When we first arrived at the Starrigavan campground we noticed a pile of skat in the road that looked a great deal like horse poop. The campground host assured us that it was bear skat. It turns out bears eat a lot of grass when they first wake up from their winter hibernation.
Early in the morning of our second day at Starrigavan we were awakened by the sound of an air horn going a-ooo-ga over and over again. It turns out a large brown bear was trying to have his way with the trash bin. When I dropped off the trash later that morning you could see the claw marks he’d left on the side of the bin. It was set up so you had to have opposing thumbs to open it, so he must have been pretty frustrated. Just past the bin in the middle of the road, we discovered yet another bit of evidence that bears don’t just shit in the woods, they do it in the middle of the road—in this case 2 days in a row.
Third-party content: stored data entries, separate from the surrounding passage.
-- ==== Sys2Proof/Proofs/ReadAfterWrite.lean ====
section
/-! PROOF. Reads of several bytes after a write, and a word that the loader placed (20_memory.md R60 to R63). -/

namespace Sys2Proof.Machine

/-! ## Reading what was written -/

theorem bytes_le_eight (sz : Size) : sz.bytes ≤ 8 := by cases sz <;> decide

/-- A read of `n` bytes sees these bytes alone. -/
theorem Memory.readLE_congr {m m' : Memory} {a n : Nat} (h : ∀ k, k < n → m'.read (a + k) = m.read (a + k)) :
    m'.readLE a n = m.readLE a n := by
  induction n generalizing a with
  | zero => rfl
  | succ n ih =>
    have hfirst : m'.read a = m.read a := h 0 (Nat.succ_pos n)
    have hrest : m'.readLE (a + 1) n = m.readLE (a + 1) n := ih fun k hk => by
      rw [Nat.add_assoc, Nat.add_comm 1 k]
      exact h (k + 1) (Nat.succ_lt_succ hk)
    rw [Memory.readLE, Memory.readLE, hfirst, hrest]

/-- Of `n` written bytes, a read of `j` from byte `d` on gives bytes `d` to `d + j - 1` of the value. -/
theorem Memory.readLE_writeLE_part (m : Memory) (a : Nat) {n d j : Nat} (v : Word) (hj : j ≤ 8) (hd : d + j ≤ n) :
    (m.writeLE a n v).readLE (a + d) j = (v.extractLsb' (8 * d) (8 * j)).setWidth 64 := by
  apply BitVec.eq_of_getLsbD_eq
  intro k hk
  rw [Memory.readLE_getLsbD _ _ _ _ hj, BitVec.getLsbD_setWidth, BitVec.getLsbD_extractLsb', decide_eq_true hk,
    Bool.true_and]
  by_cases hin : k < 8 * j
  · have hbyte : k / 8 < j := by omega
    rw [Memory.read_writeLE, if_pos (by omega), BitVec.getLsbD_setWidth, BitVec.getLsbD_ushiftRight,
      decide_eq_true (Nat.mod_lt k (by decide)), Bool.true_and, show a + d + k / 8 - a = d + k / 8 by omega,
      show 8 * (d + k / 8) + k % 8 = 8 * d + k by omega]
  · rw [decide_eq_false hin, Bool.false_and, Bool.false_and]

/-- A read of bytes that a write does not meet. -/
theorem Memory.readLE_writeLE_apart (m : Memory) {a n b j : Nat} (v : Word) (h : b + j ≤ a ∨ a + n ≤ b) :
    (m.writeLE a n v).readLE b j = m.readLE b j :=
  Memory.readLE_congr fun k hk => by rw [Memory.read_writeLE, if_neg (by omega)]

theorem lowBytes_eq_extractLsb' (sz : Size) (v : Word) :
    lowBytes sz v = (v.extractLsb' 0 (8 * sz.bytes)).setWidth 64 := by
  rw [← BitVec.setWidth_eq_extractLsb' (Nat.mul_le_mul_left 8 (bytes_le_eight sz))]
  cases sz
  case q => exact (BitVec.setWidth_eq _).symm.trans (BitVec.setWidth_eq _).symm
  all_goals rfl

/-- Settles O16: the whole and the upper half are parts of what was written; other bytes are as before. -/
theorem writeThenRead : Obligations.WriteThenRead := by
  unfold Obligations.WriteThenRead
  intro s a b sz sz' v
  refine ⟨?_, ?_, fun h => s.mem.readLE_writeLE_apart v h⟩
  · rw [lowBytes_eq_extractLsb']
    exact s.mem.readLE_writeLE_part a.toNat (d := 0) v (bytes_le_eight sz) (by omega)
  · exact s.mem.readLE_writeLE_part a.toNat (d := 2) v (by decide) (by decide)

/-! ## A placed word -/

/-- The four bytes of a word, read in memory order, are the word. -/
theorem wordOfBytes_extract (w : BitVec 32) :
    wordOfBytes (w.extractLsb' 0 8) (w.extractLsb' 8 8) (w.extractLsb' 16 8) (w.extractLsb' 24 8) = w := by
  rw [wordOfBytes, BitVec.extractLsb'_append_extractLsb'_eq_extractLsb' (show 24 = 16 + 8 from rfl),
    BitVec.extractLsb'_append_extractLsb'_eq_extractLsb' (show 16 = 8 + 8 from rfl),
    BitVec.extractLsb'_append_extractLsb'_eq_extractLsb' (show 8 = 0 + 8 from rfl)]
  exact BitVec.extractLsb'_eq_self

theorem decodeBytes_bytesOfWord {c : Config} {w : BitVec 32} {i : Instr} (h : decode c w = .ok i) :
    decodeBytes c (bytesOfWord w) = .ok (i, []) := by
  rw [bytesOfWord, decodeBytes, wordOfBytes_extract, h]

/-- The bytes at an address after a word was placed there. -/
theorem fetchBytes_load (m : Memory) (a : Nat) (w : BitVec 32) :
    fetchBytes (m.load a (bytesOfWord w)) a = bytesOfWord w := by
  simp [fetchBytes, Memory.read_load, bytesOfWord]

/-- The dword at an address is the word whose bytes a fetch reads there. -/
theorem dwordAt_of_fetchBytes {m : Memory} {a : Nat} {w : BitVec 32} (h : fetchBytes m a = bytesOfWord w) :
    dwordAt m a = w := by
  simp only [fetchBytes, bytesOfWord, List.cons.injEq, and_true] at h
  obtain ⟨h0, h1, h2, h3⟩ := h
  rw [dwordAt, h0, h1, h2, h3]
  exact wordOfBytes_extract w

/-- A word placed at an address changes the four bytes there alone. -/
theorem Memory.read_load_word_apart (m : Memory) {a b : Nat} (w : BitVec 32) (h : b < a ∨ a + 4 ≤ b) :
    (m.load a (bytesOfWord w)).read b = m.read b := by
  rw [Memory.read_load]
  split
  · exact List.getD_eq_default _ _ (show 4 ≤ b - a by omega)
  · rfl

theorem State.withFetchWord_eq (s : State) (w : BitVec 32) : s.withFetchWord 32 w.toNat = s.placeWord w := by
  rw [State.withFetchWord, Nat.mod_eq_of_lt w.isLt, BitVec.ofNat_toNat, BitVec.setWidth_eq]

/-- A placed word that decodes is what the next fetch gives. -/
theorem fetch_placeWord {s : State} {w : BitVec 32} {i : Instr} (ha : s.ip.extractLsb' 0 2 = 0)
    (hb : s.accessible s.ip .d = true) (hd : decode s.cfg w = .ok i) : fetch (s.placeWord w) = .instr i := by
  have hfetchable : (s.placeWord w).fetchable :=
    ⟨ha, hb, .inr fun b hmem => ((Stored.mem_removeRange s.stored s.ip.toNat 4 b).1 hmem).2⟩
  refine (fetch_of_fetchable hfetchable).1 i [] ?_
  exact (congrArg (decodeBytes s.cfg) (fetchBytes_load s.mem s.ip.toNat w)).trans (decodeBytes_bytesOfWord hd)

/-- Settles O7: nothing comes from outside, so the step runs what the fetch gives, and the frame is that of the placed
bytes. -/
theorem placedWordRuns : Obligations.PlacedWordRuns := by
  unfold Obligations.PlacedWordRuns
  intro s w i hi hp ha hb hd
  rw [State.withFetchWord_eq]
  have hr : (s.placeWord w).received = (none, s.placeWord w) := State.received_nothing hi hp
  exact ⟨step_of_fetch_instr hr (fetch_placeWord ha hb hd), fun b hapart => s.mem.read_load_word_apart w hapart,
    dwordAt_of_fetchBytes (fetchBytes_load s.mem s.ip.toNat w), Stored.mem_removeRange s.stored s.ip.toNat 4, rfl⟩

end Sys2Proof.Machine
end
This was our first bit of bear sighting in Sitka and we thought it worth recording.
It was raining so we made our way into downtown Sitka to visit the library and use their free Wi-Fi. My new laptop was being fussy and kept insisting that I contact the network administrator so we gave up and used the desk top computers that were available to anyone there. It was a good place to hang out since it was raining pretty hard. By the time we were done there we decided that we’d take a drive out to the end of the road on the south end of town. We stopped and talked to the librarian for a few minutes and she said that they were having a particularly cold and wet spring, and we were not the only ones who would like a sunny day.
We drove south to Whale Park, where you can see whales in the fall. It had this cool whale sculpture that kids of all sizes can play on.
This is just the tail of a pair of whales.
It wasn’t raining much by this point so we took the boardwalk and stairs down to the ocean. Who needs a Stairmaster when you have hikes like this to do?
The view from the bottom was pretty nice even with the gray clouds. It’s amazing how many folks live on the little islands that can only be accessed by boat. They all have great waterfront views though...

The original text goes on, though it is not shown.